[Start of Attachment]
-- ==== Sys2Proof/WellFormed.lean ====
section
/-! DEFINITION. What a command's operands must keep to be an event of the block: a payload of the length its header gives, results
that name each lane, symbol or block once, no more readings than there are sensors, and parameters within the packet's limit. `exec`
is total and gives other operands a meaning too. -/

namespace Sys2Proof

open Sys2Proof.Machine

/-- Whether no element occurs twice. -/
def distinct {α : Type} [BEq α] : List α → Bool
  | [] => true
  | x :: t => !t.contains x && distinct t

/-- The codes that R100 lists, PAD among them; every other is reserved. -/
def opCodes : List Nat := [0x00, 0x01, 0x02, 0x03, 0x08, 0x09, 0x10, 0x11, 0x12, 0x13, 0x14, 0x18, 0x19, 0x20, 0x3F]

/-- A group names each lane that differs once (R408, R417). -/
def LaneSet.wf (s : LaneSet) : Bool := distinct (s.except.map (·.1))
def NearSet.wf (s : NearSet) : Bool := distinct (s.except.map (·.1))

/-- What a training or a retraining meets names each lane of a group once. -/
def TrainAttempt.wf (a : TrainAttempt) : Bool := a.cmd.wf && a.rd.wf && a.wr.wf
def RetrainAttempt.wf (a : RetrainAttempt) : Bool := a.cmd.wf && a.rd.wf && a.wr.wf

/-- A link step repairs no lane twice in a direction (R71). -/
def LinkStepRes.wf : LinkStepRes → Bool
  | .done tx rx _ => distinct tx && distinct rx
  | .failed => true

/-- A window has 2^20 beats of each lane, of which some disagree, some follow a transition and some are ones (R426). -/
def MonLane.wf (m : MonLane) : Bool := m.d ≤ 2 ^ 20 && m.t ≤ 2 ^ 20 && m.n ≤ 2 ^ 20

/-- An order of Ilael's own has at most the 480 parameter bytes of a packet (R643). -/
def Via.wf : Via → Bool
  | .ilael params => params.length ≤ 480
  | .inband _ | .sideband | .i3c | .jtag => true

/-- Whether the row takes a packet that waits on a path. -/
def Via.queued : Via → Bool
  | .ilael _ => false
  | .inband _ | .sideband | .i3c | .jtag => true

/-- Whether a command is an event that the manual describes. -/
def Instr.wf : Instr → Bool
  | .pwrgdRise => true
  | .pwrgdFall => true
  | .resetNFall _ => true
  | .resetNRise _ _ => true
  | .keeperSettleEnd => true
  | .pllLock => true
  | .pllLockTimeout _ _ => true
  | .pllLockLoss _ => true
  | .refclkLost => true
  | .shadowReload => true
  | .bootLbistEnd _ _ _ _ _ => true
  | .pcTrainingEnd _ _ at8 at4 => at8.wf && at4.wf
  | .linkTrainDeadline => true
  | .mapWaitTimeout => true
  | .bootStep10 => true
  | .ready => true
  | .safeSidebandInit => true
  | .sbInit _ => true
  | .linkTrainStepEnd _ res => res.wf
  | .initialCreditGrant _ => true
  | .hostRetrainRequest _ => true
  | .replayLimitRetrain _ => true
  | .hostLinkDisable _ => true
  | .adapterLinkError _ => true
  | .fwdClkLost _ => true
  | .powerStateRequest _ => true
  | .sidebandRegAccess _ _ _ => true
  | .flitCrcError _ => true
  | .pad _ => true
  | .reservedOp _ code _ => !opCodes.contains code.toNat
  | .rd _ _ _ => true
  | .wr _ hdr payload _ => payload.length == payloadLen .wr hdr
  | .wrMasked _ hdr payload _ => payload.length == payloadLen .wrMasked hdr
  | .atom _ hdr payload _ => payload.length == payloadLen .atom hdr
  | .accum _ hdr payload _ => payload.length == payloadLen .accum hdr
  | .fill _ hdr payload => payload.length == payloadLen .fill hdr
  | .copy _ hdr payload => payload.length == payloadLen .copy hdr
  | .rangeCrc _ hdr payload => payload.length == payloadLen .rangeCrc hdr
  | .jobStatus _ hdr payload => payload.length == payloadLen .jobStatus hdr
  | .jobCancel _ hdr payload => payload.length == payloadLen .jobCancel hdr
  | .fence _ _ => true
  | .flush _ _ => true
  | .mgmtCmd _ hdr payload => payload.length == payloadLen .mgmtCmd hdr
  | .nopCredit _ _ => true
  | .rspSpaceReserve _ => true
  | .jobContextGrant _ => true
  | .orderedRelease _ _ => true
  | .fenceComplete _ _ => true
  | .requestComplete _ _ => true
  | .responseHandoff _ => true
  | .creditGrantTimer _ => true
  | .xbrPacketAccept _ _ => true
  | .sliceRequest _ _ => true
  | .conflictQueueRetry _ _ => true
  | .evictionBufferFree _ _ => true
  | .fillReturn _ => true
  | .lineLockGrant _ => true
  | .lineLockRelease _ _ => true
  | .flushWalkStep _ => true
  | .flushComplete _ _ => true
  | .sliceDrain _ => true
  | .sliceDrainEnd _ => true
  | .pcFence _ _ => true
  | .commandEnqueue _ _ => true
  | .dramCommandIssue _ _ busy => distinct busy
  | .idleClose _ _ _ => true
  | .readBurstReturn _ _ noise => distinct (noise.map (·.1))
  | .retryEntryRetire _ _ => true
  | .refreshTick => true
  | .refabOpportunistic _ _ => true
  | .refabIssue _ _ => true
  | .refreshEnd _ _ => true
  | .bandChange _ _ => true
  | .refreshPaymentEnd _ _ => true
  | .alertRise _ recv => recv.fails
  | .replayEnd _ _ => true
  | .retrainEnd _ r0 r1 => r0.wf && r1.wf
  | .rescueTrainEnd _ _ a => a.wf
  | .rescueRackDone _ _ => true
  | .trnStart _ _ => true
  | .trnRunEnd _ recv => distinct (recv.map (fun x => (x.1, x.2.1)))
  | .calPassStart _ _ => true
  | .monitorWindowEnd _ _ _ stats => distinct (stats.map (·.1)) && stats.all (·.2.wf)
  | .calLowTraffic _ _ => true
  | .calSkipped _ _ => true
  | .scrubRow _ => true
  | .rackRow _ _ => true
  | .chunkBoundary _ => true
  | .chunkComplete _ => true
  | .granuleDataArrive _ => true
  | .agePromotion _ => true
  | .budgetWindowBoundary => true
  | .thmSample _ => true
  | .thmEvaluation zone readings => readings.length ≤ (zoneSensors zone.val).length
  | .keeperSample readings => readings.length ≤ 52
  | .shutdownGraceEnd => true
  | .rearmRelease => true
  | .errorLineCapture blocks _ => distinct blocks
  | .eventFetch _ => true
  | .blankingWindowClose => true
  | .aliveToggle => true
  | .mgtWdog => true
  | .mgtResetEnd => true
  | .sbiMgtTimeout _ => true
  | .sidebandSegment _ _ _ _ => true
  | .i3cPrivateWrite bytes => bytes.length ≤ 512
  | .i3cPrivateRead _ => true
  | .i3cCcc _ => true
  | .i3cIbiRequest => true
  | .hotJoinRequest => true
  | .regaccUpdate _ => true
  | .bootstatCapture => true
  | .regRead via => via.wf
  | .regWrite via => via.wf
  | .getInfo via => via.wf
  | .train via => via.wf
  | .calibrate via => via.wf
  | .calStore via => via.wf
  | .runBist via _ => via.wf
  | .quiesce via => via.wf
  | .quiesceComplete => true
  | .bistPhaseEnd _ _ _ => true
  | .resume via => via.wf
  | .retireRow via => via.wf
  | .retireBank via => via.wf
  | .readLog via => via.wf
  | .fuseProgram via => via.wf
  | .fuseSeal via => via.wf
  | .fusePulseEnd _ _ => true
  | .fuseRead via => via.wf
  | .nvmRead via => via.wf
  | .nvmWrite via => via.wf
  | .setThermal via => via.wf
  | .commitGuarantees via => via.wf
  | .setWindow via => via.wf
  | .capacity via => via.wf
  | .reservedCmd via code => via.wf && (via.queued || reservedCode code.toNat)
  | .credHoldoffEnd => true
  | .nvmRecordWriteEnd _ => true
  | .lifeCounterSecond => true
  | .actHistWindow => true
  | .counterFlush => true
  | .postedWriteApply _ => true
  | .mgtUpdStrobe _ => true
  | .rllLowRead _ off => off.toNat % 4 == 0
  | .wlFieldWrite _ off _ => off.toNat % 4 == 0
  | .addrMapReqWrite _ => true
  | .portRetrain _ => true
  | .portDisableWrite _ _ => true
  | .portCntClr _ => true
  | .portAdmClr _ => true
  | .portOrdClr _ => true
  | .dctClr _ => true
  | .bwrClr => true
  | .xbrArbClr => true
  | .prsClr _ => true
  | .chcClr _ => true
  | .chcTrnClr _ => true
  | .chcEccClr _ => true
  | .chcLaneMapWrite _ _ _ => true
  | .chcCalValWrite _ _ => true
  | .errRingRdptrWrite _ => true
  | .errClr => true
  | .thmClr => true
  | .bstTestModeEnter => true
  | .bstClr => true
  | .fusLockSet _ => true
  | .fusClr => true
  | .nvmClr => true
  | .fltAck _ _ => true
  | .fltFirstClr => true
  | .fltConseqClr => true
  | .fltClr => true
  | .registerWrite _ off _ => off.toNat % 4 == 0
  | .flitReplay _ _ => true
  | .flitBoundary _ => true
  | .vprogLevelChange _ _ => true
  | .railOutOfRange => true

end Sys2Proof
end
[End of Attachment]
→ Goal of the exercise: Your answer must be the lines above, unchanged, from the first one through the line that holds "x && distinct t", inclusive, and no others.

→ Written solution:
-- ==== Sys2Proof/WellFormed.lean ====
section
/-! DEFINITION. What a command's operands must keep to be an event of the block: a payload of the length its header gives, results
that name each lane, symbol or block once, no more readings than there are sensors, and parameters within the packet's limit. `exec`
is total and gives other operands a meaning too. -/

namespace Sys2Proof

open Sys2Proof.Machine

/-- Whether no element occurs twice. -/
def distinct {α : Type} [BEq α] : List α → Bool
  | [] => true
  | x :: t => !t.contains x && distinct t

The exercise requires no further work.